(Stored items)
== Segment start ==

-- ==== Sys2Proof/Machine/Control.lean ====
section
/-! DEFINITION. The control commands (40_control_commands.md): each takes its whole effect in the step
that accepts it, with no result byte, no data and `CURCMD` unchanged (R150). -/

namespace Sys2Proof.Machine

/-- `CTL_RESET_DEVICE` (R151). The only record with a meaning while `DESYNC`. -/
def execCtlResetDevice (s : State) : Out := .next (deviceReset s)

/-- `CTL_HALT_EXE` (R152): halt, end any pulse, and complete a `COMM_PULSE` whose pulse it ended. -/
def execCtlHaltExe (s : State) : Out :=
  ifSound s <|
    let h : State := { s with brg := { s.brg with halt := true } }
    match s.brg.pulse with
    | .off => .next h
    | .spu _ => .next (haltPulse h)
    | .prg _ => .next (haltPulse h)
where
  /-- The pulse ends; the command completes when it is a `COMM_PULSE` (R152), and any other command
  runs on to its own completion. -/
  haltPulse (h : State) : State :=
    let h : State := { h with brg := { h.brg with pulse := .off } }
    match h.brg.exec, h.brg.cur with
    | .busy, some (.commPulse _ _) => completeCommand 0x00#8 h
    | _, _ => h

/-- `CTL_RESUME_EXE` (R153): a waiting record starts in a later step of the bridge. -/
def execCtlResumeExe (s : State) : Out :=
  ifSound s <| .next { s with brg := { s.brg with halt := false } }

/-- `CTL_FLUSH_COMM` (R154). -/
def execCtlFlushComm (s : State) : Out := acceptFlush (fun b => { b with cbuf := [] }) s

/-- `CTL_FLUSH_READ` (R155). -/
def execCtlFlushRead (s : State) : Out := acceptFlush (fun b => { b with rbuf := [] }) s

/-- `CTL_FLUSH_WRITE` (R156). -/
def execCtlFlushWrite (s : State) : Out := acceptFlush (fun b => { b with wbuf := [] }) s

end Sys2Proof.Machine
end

== Segment end ==

◆ **Exercise**: Answer with a single number: how many lines above hold the word "record"?

◆ **Result of this exercise**: 2